When a technician performs the technical component, he or she is providing that service incident to the physician who is going to bill for the service. This means (in a sense) that the technician is acting on behalf of the physician, Duran says. The technician is not able to perform a service and bill it if the service is not incident to the physician. All work performed by the technician is incident to the physician, so there is no time when you can bill a service (to Medicare) performed by a technician without meeting the requirements of incident to physician supervision. Incident to services require that the physician has initiated care of the patient and that the direct personal supervision requirements are met. The direct personal supervision requirements state that a physician of the group practice is on-site and immediately available to assist.
Preoperative Exams
Ophthalmologists often feel they should see patients prior to surgery to check on medical problems. Sometimes the ophthalmologist sees the patient, and sometimes the technician does. What is the correct way to bill for these encounters?
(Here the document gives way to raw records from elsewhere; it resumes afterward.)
-- ==== Sys2Proof/Machine/Modulator.lean ====
section
/-! DEFINITION. The modulator: map each symbol to its tone, join the tones, write the waveform once; the command SEND
(44_modulator_send.md). -/

namespace Sys2Proof.Machine

/-- The waveform of a symbol sequence: the chunks in order, joined end to end (30_encoding.md R81; 44_modulator_send.md
R191). -/
def waveform (form : Config.HannForm) (l : Launch) (syms : List Symbol) : List Sample :=
  syms.flatMap fun s => render form l.cfg.waveform l.cfg.n (l.fwd.getD s 0)

/-- The second test of 60_exceptions.md R270: the `N * len(syms)` samples do not fit the waveform buffer (log 5). -/
def exceedsSampleCap (p : Config.Params) (n : Nat) (syms : List Symbol) : Bool := overCap p.txSampleCap (n * syms.length)

/-- `SEND M`: encode, build the whole waveform, hand it to the TX port (44_modulator_send.md R190, R192). It ends when the
host accepts the transfer (`State.acceptTx`; log 8). -/
def execSend (s : State) : Host.Outcome State Fault Refusal :=
  .next <| s.accept fun l =>
    s.withOperand (bytesOperand s.operand) fun m =>
      let syms := encodeMessage l.cfg.bpt l.cfg.reps m
      if exceedsTxCap s.params syms || exceedsSampleCap s.params l.cfg.n syms then s.refuse .txOverflow
      else s.txWrite (waveform s.params.hannForm l syms)

end Sys2Proof.Machine
end

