-- ==== Sys2Proof/Machine/Receiver.lean ====
section
/-! DEFINITION. ReceiverStateMachine: the transition function of one chunk, and the commands RXSTEP, RXCHUNK, RECEIVE and
STOP with the receive loop (46_receiver_state_machine.md). -/

namespace Sys2Proof.Machine

open Sys2Proof.Config

/-- What one receiver step gives: the new working state, the events and the tag, or the fatal `MsgOverflow` of a finite
`MSG_CAP` (46_receiver_state_machine.md R221; 60_exceptions.md R270). -/
inductive StepResult where
  | done (w : Working) (events : List Event) (tag : StepTag)
  | msgOverflow
  deriving DecidableEq, Repr

/-- `DecodeStandalone`: a byte is a character on its own exactly when it is in `0x00..0x7F`
(46_receiver_state_machine.md R231, R232). -/
def decodeStandalone (b : Byte) : Option Char := if b.toNat ≤ 0x7F then some (Char.ofNat b.toNat) else none

/-- A message that holds `len` characters is full under `MSG_CAP` (60_exceptions.md R270). -/
def msgFull (cap : Option Nat) (len : Nat) : Bool :=
  match cap with
  | none => false
  | some c => decide (c ≤ len)

/-- What a popped byte does to the step (46_receiver_state_machine.md R228 to R232). -/
inductive ByteEffect where
  /-- start marker or undecodable byte: nothing (R229, R232) -/
  | skip
  /-- end marker: the message is complete (R230) -/
  | finish
  /-- a character for the message (R231) -/
  | append (c : Char)
  deriving DecidableEq, Repr

/-- The tests of a popped byte, in their order (46_receiver_state_machine.md R228). -/
def byteEffect (b : Byte) : ByteEffect :=
  if b = startMarker then .skip
  else if b = endMarker then .finish
  else
    match decodeStandalone b with
    | some c => .append c
    | none => .skip

/-- The oldest eight bits as a byte (46_receiver_state_machine.md R228; 30_encoding.md R79). -/
def popByte (q : List Bit) : Byte := BitVec.ofNat 8 (bitsValue (q.take 8))

/-- The loop of 46_receiver_state_machine.md R228: pop bytes while eight bits are there and no end marker has come. `fuel`
bounds the number of bytes, `n` counts them, `evs` are the events so far. -/
def popBytes (cap : Option Nat) : (fuel : Nat) → Working → (n : Nat) → (evs : List Event) → StepResult
  | 0, w, n, evs => .done w evs (.data n)
  | fuel + 1, w, n, evs =>
    if w.bitbuf.length < 8 then .done w evs (.data n)
    else
      let w' := { w with bitbuf := w.bitbuf.drop 8 }
      match byteEffect (popByte w.bitbuf) with
      | .skip => popBytes cap fuel w' (n + 1) evs
      | .finish => .done Working.reset (evs ++ [.msgDone w.msg]) .completed
      | .append c =>
        if msgFull cap w.msg.length then .msgOverflow
        else popBytes cap fuel { w' with msg := w.msg ++ [c] } (n + 1) (evs ++ [.charOut c])

/-- Silence (46_receiver_state_machine.md R224, R225). -/
def stepSilence (w : Working) : StepResult :=
  match w.phase with
  | .decoding => .done Working.reset [] .aborted
  | .listening => .done w [] .idleSilence

/-- The sliding buffer after a symbol: append, drop the oldest if it is too long (46_receiver_state_machine.md R226). -/
def slide (len : Nat) (q : List Symbol) (sym : Symbol) : List Symbol :=
  let q' := q ++ [sym]
  if len < q'.length then q'.drop 1 else q'

/-- A symbol while listening (46_receiver_state_machine.md R226). -/
def stepListening (reps : Nat) (w : Working) (sym : Symbol) : StepResult :=
  let q := slide (preambleLength reps) w.syncbuf sym
  if q = preamble reps then .done { phase := .decoding, syncbuf := [], bitbuf := [], msg := [] } [] .synced
  else .done { w with syncbuf := q } [] .shifted

/-- A symbol while decoding (46_receiver_state_machine.md R228). -/
def stepDecoding (bpt : Nat) (cap : Option Nat) (w : Working) (sym : Symbol) : StepResult :=
  let q := w.bitbuf ++ bitsOf bpt sym
  popBytes cap (q.length / 8) { w with bitbuf := q } 0 []

/-- A classified symbol, by phase (46_receiver_state_machine.md R223). -/
def stepSymbol (l : Launch) (cap : Option Nat) (w : Working) (sym : Symbol) : StepResult :=
  match w.phase with
  | .listening => stepListening l.cfg.reps w sym
  | .decoding => stepDecoding l.cfg.bpt cap w sym

/-- `RxStep(d)`, the whole transition function (46_receiver_state_machine.md R223). The power of a tone is not read
(R222). -/
def rxStep (l : Launch) (cap : Option Nat) (w : Working) (d : Detection) : StepResult :=
  match d with
  | .silence => stepSilence w
  | .tone f _ =>
    match classify l.fwd l.cfg.step f with
    | none => .done w [] .ignored
    | some sym => stepSymbol l cap w sym

/-- `RXSTEP d` (46_receiver_state_machine.md R236). A step that overflows `MSG_CAP` leaves the working state as it was before the
step (20_memory.md R62; log 20). -/
def execRxstep (s : State) : Host.Outcome State Fault Refusal :=
  .next <| s.accept fun l =>
    s.withOperand (detectionOperand s.operand) fun d =>
      match rxStep l s.params.msgCap s.work d with
      | .done w evs tag => (State.emit { s with work := w } evs).answer (.tag tag)
      | .msgOverflow => s.fatal .msgOverflow

/-- `RxRead(N)` can return: the host has supplied `N` samples (20_memory.md R51). -/
def State.chunkReady (s : State) (l : Launch) : Bool := decide (l.cfg.n ≤ s.rx.length)

/-- The read returns and its chunk is processed: the samples leave the stream, the detector and the receiver step run, as
one transition (20_memory.md R62; 46_receiver_state_machine.md R238). Inside RECEIVE the loop goes on; a lone RXCHUNK
returns its tag and completes. On an overflow of `MSG_CAP` the samples stay consumed; RECEIVE is left, with its working
state and `STOP_REQ` cleared, and a lone RXCHUNK leaves both as they were (60_exceptions.md R268, R273; log 20). -/
def State.finishRead (s : State) (l : Launch) : State :=
  let c := s.rx.take l.cfg.n
  let s1 := { s with rx := s.rx.drop l.cfg.n, portWait := .idle }
  match rxStep l s.params.msgCap s.work (detect s.params.hannForm l.cfg.n l.cfg.thresh c) with
  | .done w evs tag =>
    let s2 := State.emit { s1 with work := w } evs
    if s.running then s2 else s2.answer (.tag tag)
  | .msgOverflow => if s.running then s1.fatalReceive .msgOverflow else s1.fatal .msgOverflow

/-- The block is inside `RxRead(N)`: it goes on when the samples are there and waits otherwise (20_memory.md R51). -/
def State.continueRead (s : State) (l : Launch) : State := if s.chunkReady l then s.finishRead l else s

/-- The block enters `RxRead(N)` (20_memory.md R51). -/
def State.enterRead (s : State) (l : Launch) : State := State.continueRead { s with portWait := .rxRead } l

/-- `RXCHUNK` (46_receiver_state_machine.md R238). A port that cannot be opened ends it before any read or receiver step, so the
working state stays as it was (60_exceptions.md R264; 10_state.md R33; log 20). -/
def execRxchunk (s : State) : Host.Outcome State Fault Refusal :=
  .next <| s.accept fun l =>
    if s.rxOpens then s.enterRead l else s.fatal (.deviceError .rx)

/-- The exit of RECEIVE on a stop request: the command completes (46_receiver_state_machine.md R240, R244). -/
def State.exitReceive (s : State) : State := s.leaveReceive.succeed

/-- The iteration boundary of RECEIVE: leave on a stop request, else read the next chunk (46_receiver_state_machine.md R240,
R243). -/
def State.loopBoundary (s : State) (l : Launch) : State := if s.stopReq then s.exitReceive else s.enterRead l

/-- `RECEIVE`: the start of the loop (46_receiver_state_machine.md R240, R241). The loop's iterations are the block's own
steps (`State.advance`; log 9). A port that cannot be opened is found before the first iteration (60_exceptions.md R264;
log 21). -/
def execReceive (s : State) : Host.Outcome State Fault Refusal :=
  .next <| s.accept fun _ =>
    if s.rxOpens then { s with running := true, work := Working.reset } else s.fatalReceive (.deviceError .rx)

/-- `STOP`, the command form (46_receiver_state_machine.md R245). -/
def execStop (s : State) : Host.Outcome State Fault Refusal :=
  .next <| if s.faulted then s.refuse .refusedFaulted else s.setStop.succeed

/-- What a busy block does by itself in one step: a transfer to the host waits; a read goes on when its samples are there;
the receive loop does one iteration (20_memory.md R50, R51; 46_receiver_state_machine.md R240; logs 8 to 10). -/
def State.advance (s : State) : State :=
  match s.launch with
  | none => s
  | some l =>
    match s.portWait with
    | .txWrite _ => s
    | .rxRead => s.continueRead l
    | .idle => if s.running then s.loopBoundary l else s

end Sys2Proof.Machine
end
If the technician performs this check, the only code you can use is 99211, says Catherine Brink, CMM, CPC, president of Healthcare Resource Management Inc., a coding and compliance consulting company based in Spring Lake, N.J. A technician check is not billable at all as a pre-op unless they use 99211 and the visit occurs more than one day prior to the surgery, she explains. If, however, the ophthalmologist does the preoperative examination more than one day prior to the surgery, you could bill another E/M code (99212-99215).
Some ophthalmologists think that a technician can bill for any level visit as long as it is under the supervision of a physician, but that is wrong. Only allied healthcare professions who are licensed by the state can bill this way, and then only for those services included in the scope of practice established for that type of license, Roberts notes.
Some practices never use 99211 for the technician but you can in some circumstances, providing there is a complaint. For any office visit to be covered in the Medicare program, there must be a complaint of a sign and/or symptom from the patient, a known condition, or a physician-recommended return.
However, in the example of a cataract patient returning for an A-scan, the physician has already diagnosed the problem, the patient is scheduled for surgery, and any non-testing service provided in the interim is technically preoperative and not separately billable. The A-scan can be billed, of course.